Alternative: Inoreader

Github user romaintb mentioned an alternative service, inoreader.

Inoreader hits the same notes the Feedly does in terms of platform support. All I really care about is having a free Android app and a web service and those both look good even if there isn’t the same client diversity Feedly offers (yet?).

More importantly, however, the API seems a bit more sane. I was able to register an application and then login with a standard Inoreader account (not using OAuth account, I tried). There’s still a rate limit, but it’s 10,000 requests a day for one part of the API and 50,000 a day for another (so basically 240x the API calls although it’s per application instead of per user). That’s still a limit, but it’s a lot more relaxed and I can request an increase if it becomes necessary (haven’t looked into this yet, but there’s a link for it).

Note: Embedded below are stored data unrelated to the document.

/-- Row `r` of column `c` after a round: the row of the matrix applied to the four substituted bytes, and the key byte. -/
theorem laneByte_aesRound (l key : Lane) {r c : Nat} (hr : r < 4) (hc : c < 4) :
    laneByte (aesRound l key) (4 * c + r) =
      mixRow r (sbox (laneByte l (4 * c))) (sbox (laneByte l (1 + 4 * ((c + 1) % 4))))
        (sbox (laneByte l (2 + 4 * ((c + 2) % 4)))) (sbox (laneByte l (3 + 4 * ((c + 3) % 4)))) ^^^
      laneByte key (4 * c + r) := by
  have hcol : ∀ q, q < 4 → laneByte (shiftRows (subBytes l)) (4 * c + q) = sbox (laneByte l (q + 4 * ((c + q) % 4))) :=
    fun q hq => by rw [laneByte_shiftRows_subBytes l (by omega), shiftRowsSource_row hq]
  have h0 : laneByte (shiftRows (subBytes l)) (4 * c) = sbox (laneByte l (4 * c)) := by
    simpa [Nat.mod_eq_of_lt hc] using hcol 0 (by decide)
  rw [aesRound, addRoundKey, laneByte_xor, laneByte_mixColumns _ (by omega), Nat.mul_add_mod, Nat.mod_eq_of_lt hr,
    show (4 * c + r) / 4 = c by omega, h0, hcol 1 (by decide), hcol 2 (by decide), hcol 3 (by decide)]

/-! ### The substitution table (R162, R164) -/

/-- The inverse of the affine map of the table. -/
def sboxAffineInverse (y : Byte) : Byte := y.rotateLeft 1 ^^^ y.rotateLeft 3 ^^^ y.rotateLeft 6 ^^^ 0x05

theorem sboxAffine_sboxAffineInverse : ∀ y, sboxAffine (sboxAffineInverse y) = y := by decide

/-- What the affine map takes to the table entry of `b`. -/
def sboxInverse (b : Byte) : Byte := sboxAffineInverse (sbox b)

theorem sboxInverse_zero : sboxInverse 0 = 0 := by decide

/-- It is the inverse of `b` in the field, for each of the 255 bytes that have one. -/
theorem gfMul_sboxInverse : ∀ b, b ≠ 0 → gfMul b (sboxInverse b) = 1 := by decide

end Sys2Proof.Machine

/-! ### The obligations -/

open Sys2Proof Sys2Proof.Machine

/-- Settles O31: `AESRND` is a `VVV` command whose lane function is the round. -/
theorem aesrndAppliesRoundPerLane : Obligations.AesrndAppliesRoundPerLane :=
  ⟨fun vd vs1 vs2 => congrArg ([·]) (commandWord_vvv 7 vd vs1 vs2),
    fun _ hop himm => faultsIllegal_vvv (by omega) himm,
    fun vd vs1 vs2 s => ⟨_, rfl, onlyV_vvv _ vd vs1 vs2 s, vecLane_vvv _ vd vs1 vs2 s⟩⟩

/-- Settles O32: the four rows of a column, each with its row of the matrix. -/
theorem aesRoundByBytes : Obligations.AesRoundByBytes := by
  rintro l key c hc _ _ _ _ rfl rfl rfl rfl
  exact ⟨laneByte_aesRound l key (r := 0) (by decide) hc, laneByte_aesRound l key (r := 1) (by decide) hc,
    laneByte_aesRound l key (r := 2) (by decide) hc, laneByte_aesRound l key (r := 3) (by decide) hc⟩

/-- Settles O33: one step is the same for every byte, the other only moves bytes. -/
theorem subBytesShiftRowsCommute : Obligations.SubBytesShiftRowsCommute := shiftRows_subBytes_comm

/-- Settles O34: the affine map can be undone, and undone on the table it gives the field inverse. -/
theorem sboxIsAffineOfInverse : Obligations.SboxIsAffineOfInverse :=
  ⟨sboxInverse, sboxInverse_zero, gfMul_sboxInverse, fun b => (sboxAffine_sboxAffineInverse (sbox b)).symm⟩
end

section
/-! PROOFS. The laws of the lane multiplexer, and the pseudo-instructions (44_lane.md, Laws; 30_encoding.md section 5). -/

namespace Sys2Proof.Machine

theorem laneSelector_zero_val (imm : Imm) : (laneSelector imm 0).val = imm.toNat % 4 := eq_laneSelector_zero_iff.1 rfl

end Sys2Proof.Machine

/-! ### The obligations -/

open Sys2Proof Sys2Proof.Machine

/-- Settles O39: the rule of `EXTR` after that of `BCAST`, and after that of `INS`. -/
theorem laneMultiplexerLaws : Obligations.LaneMultiplexerLaws := by
  obtain ⟨-, -, extr⟩ := extrRule
  obtain ⟨-, -, bcast⟩ := bcastRule
  obtain ⟨-, -, ins⟩ := insRule
  refine ⟨fun va xs xt i s => ?_, fun va vb xs xt i j s => ?_⟩
  · obtain ⟨t, ht, -, hlane⟩ := bcast va xs s
    obtain ⟨u, hu, -, hread⟩ := extr xt va i t
    exact ⟨t, u, ht, hu, (hread _ (laneSelector_zero_val i)).trans (hlane _)⟩
  · obtain ⟨t, ht, -, hlane⟩ := ins va vb xs i s
    obtain ⟨u, hu, -, hread⟩ := extr xt va j t
    refine ⟨t, u, ht, hu, fun hsame => ?_, fun k hk hne => ?_⟩
    · rw [hread _ (laneSelector_zero_val j), hlane, if_pos ((laneSelector_zero_val j).trans hsame)]
    · rw [hread k hk, hlane, if_neg (hk ▸ hne)]

/-- Settles O43: `VOR` with equal sources copies, and `SETR` of zero elements writes zero bytes. -/
theorem pseudoInstructions : Obligations.PseudoInstructions := by
  obtain ⟨-, -, vor⟩ := vorRule
  obtain ⟨-, -, -, setr⟩ := setrRule
  refine ⟨fun vd vs s => ⟨rfl, ?_⟩, fun vd s => ⟨rfl, ?_⟩⟩
  · obtain ⟨t, ht, hframe, -, hcopy⟩ := vor vd vs vs s
    exact ⟨t, ht, hframe, hcopy rfl⟩
  · obtain ⟨t, ht, hframe, -, hbyte⟩ := setr vd (List.replicate 16 0) s List.length_replicate
    refine ⟨t, ht, hframe, fun j hj => ?_⟩
    have hzero := hbyte (j / 4) (j % 4) 0#32 (by omega) (by omega) (List.getElem?_replicate_of_lt (by omega))
    rwa [Nat.div_add_mod, BitVec.extractLsb'_zero] at hzero
end

section
/-! PROOFS. Two commands in program order, over registers and memory (20_memory.md section 6; the laws of 40_construct.md and
41_loadstore.md). -/

namespace Sys2Proof.Machine

/-- No command changes which windows are valid. -/
theorem WindowValid.of_exec {i : Instr} {s t : State} {a : Nat} (ht : exec i s = .next t) (h : WindowValid s a) :
    WindowValid t a := by
  obtain ⟨hholes, -, -⟩ := sameRun_of_exec ht
  intro j hj
  rw [State.memValid, hholes]
  exact h j hj
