-- ==== Sys2Proof/Tests/Slice0.lean ====
section
/-! SUPPORT. The model's own tests: words written out from the encoding, ill-formed terms that are refused, single steps
with the results 95_test_vectors.md gives, and for each obligation with hypotheses a state that meets them. -/

namespace Sys2Proof.Tests

open Sys2Proof.Machine

/-! ### Helpers -/

/-- A state of the default configuration. -/
def st (q : Seq) (c : Bool) (p : Phase) (v k : Half) (ws : List Word) (ms : List Move) : State :=
  { State.reset with seq := q, chain := c, phase := p, vcount := v, keyraw := k, cmds := ws, schedule := ms }

/-- A state whose request stands: an acknowledge is a read. -/
def asked (q : Seq) (c : Bool) (p : Phase) (v k : Half) (ms : List Move) : State :=
  { st q c p v k [] ms with busReq := true }

/-- What an outcome holds, if it is a next state. -/
def got {α : Type} (f : State → α) : Host.Outcome State Fault Refusal → Option α
  | .next t => some (f t)
  | .fault _ => none
  | .refused _ => none

/-- The refusal, if the outcome is one. -/
def gotRefusal : Host.Outcome State Fault Refusal → Option Refusal
  | .next _ => none
  | .fault _ => none
  | .refused r => some r

/-- The default configuration with another threshold and period. -/
def cfgWith (n : Half) (lines : Nat) : Config := { Config.default with blankThreshold := n, lines := lines }

/-! ### Decoding (95_test_vectors.md section 2; R81) -/

/-- `OP = 0001`, all else 0. -/
theorem test_decode_waitblank : decode 0b00010000000000000000000000000000#32 = .ok .waitblank := by decide

/-- `OP = 0010`, all else 0. -/
theorem test_decode_waitdraw : decode 0b00100000000000000000000000000000#32 = .ok .waitdraw := by decide

/-- `OP = 0011`, all else 0. -/
theorem test_decode_sync : decode 0b00110000000000000000000000000000#32 = .ok .sync := by decide

/-- `OP = 0100`, all else 0. -/
theorem test_decode_readkeys : decode 0b01000000000000000000000000000000#32 = .ok .readkeys := by decide

/-- `OP = 0101`, `Z1 = 00`, `A = 1010101010`, `Z2 = 000000`, `B = 0101010101`. -/
theorem test_decode_ispressed :
    decode 0b01010010101010100000000101010101#32 = .ok (.ispressed 0x2AA#10 0x155#10) := by decide

/-- The smallest and the largest legal word of `ISPRESSED`. -/
theorem test_decode_ispressed_ends :
    decode 0x50000000#32 = .ok (.ispressed 0#10 0#10)
      ∧ decode 0x53FF03FF#32 = .ok (.ispressed 0x3FF#10 0x3FF#10) := by decide

/-- Every illegal row of the section, with the name of what is wrong. -/
theorem test_decode_illegal :
    decode 0x00000000#32 = .error .reservedOp
      ∧ decode 0xFFFFFFFF#32 = .error .reservedOp
      ∧ decode 0x60000000#32 = .error .reservedOp
      ∧ decode 0x10000001#32 = .error .operandNotZero
      ∧ decode 0x40010000#32 = .error .operandNotZero
      ∧ decode 0x14000000#32 = .error .z1NotZero
      ∧ decode 0x58000000#32 = .error .z1NotZero
      ∧ decode 0x50000400#32 = .error .z2NotZero
      ∧ decode 0x30008000#32 = .error .z2NotZero := by decide

/-- The encoder gives the match values of the opcode map. -/
theorem test_encode_rows :
    encode .waitblank = 0x10000000#32 ∧ encode .waitdraw = 0x20000000#32 ∧ encode .sync = 0x30000000#32
      ∧ encode .readkeys = 0x40000000#32 ∧ encode (.ispressed 0x0C0#10 0x040#10) = 0x50C00040#32 := by decide

/-- The host's entry to the decoder, on one word of each row of the opcode table. -/
theorem test_decodeTableWord :
    decodeTableWord 32 0x10000000 = some .waitblank ∧ decodeTableWord 32 0x20000000 = some .waitdraw
      ∧ decodeTableWord 32 0x30000000 = some .sync ∧ decodeTableWord 32 0x40000000 = some .readkeys
      ∧ decodeTableWord 32 0x50400040 = some (.ispressed 0x040#10 0x040#10)
      ∧ decodeTableWord 32 0x60000000 = none := by decide

/-! ### Well-formedness: each check refuses (R6, R86; section 7) -/

theorem test_config_default_valid : Config.default.valid = true ∧ configRefusal Config.default = none := by decide

/-- G1. -/
theorem test_config_timing_misaligned :
    ({ Config.default with timingAddr := 0x04000007#32 }).valid = false
      ∧ configRefusal { Config.default with timingAddr := 0x04000007#32 } = some .timingMisaligned := by decide

/-- G2. -/
theorem test_config_keypad_misaligned :
    ({ Config.default with keypadAddr := 0x04000131#32 }).valid = false
      ∧ configRefusal { Config.default with keypadAddr := 0x04000131#32 } = some .keypadMisaligned := by decide

/-- G3. -/
theorem test_config_same_address :
    ({ Config.default with timingAddr := 0x04000130#32 }).valid = false
      ∧ configRefusal { Config.default with timingAddr := 0x04000130#32 } = some .sameAddress := by decide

The sane(r) API and the elimination of the developer token 3 month expiration is a pretty compelling reason to switch to researching inoreader.

Alternative: The Old Reader

A commenter on this site put me on to The Old Reader too. I chose to pursue Inoreader based on the web interface, but The Old Reader might also be an option but I haven’t really delved into the API. It seems like everyone is mimicking the old Google Reader API (as unofficial as it was) so it might be trivial to do both.

Let’s not get ahead of ourselves however.

curses 0.9.3

Another bugfix release.

  • Fix hang when scrolling between feeds when a daemon is misbehaving or slow
  • Fix handling of “invalid” multi-byte characters, which exhibited symptoms like breaking line wrapping and other graphical weirdness
  • Fix borders (:set taglist.border True) and their color
  • Fix :color command being hidden from help

A few minor fixes. The big one is obviously the hang, which is an odd one. Multiple NEWTAG responses were being generated and if that happened early in canto-curses startup it would cause tags to be duplicated, which confused the taglist logic. That shouldn’t happen, but this was apparently reproducible on some machines.

The “invalid” multi-byte characters have been an annoyance for a while too. If you’ve ever had certain items that you’ve scrolled past that seem to break the interface, then this is probably the cause.

I’ve also updated the apt repos already, and expanded the Ubuntu build to include the forthcoming Vivid release.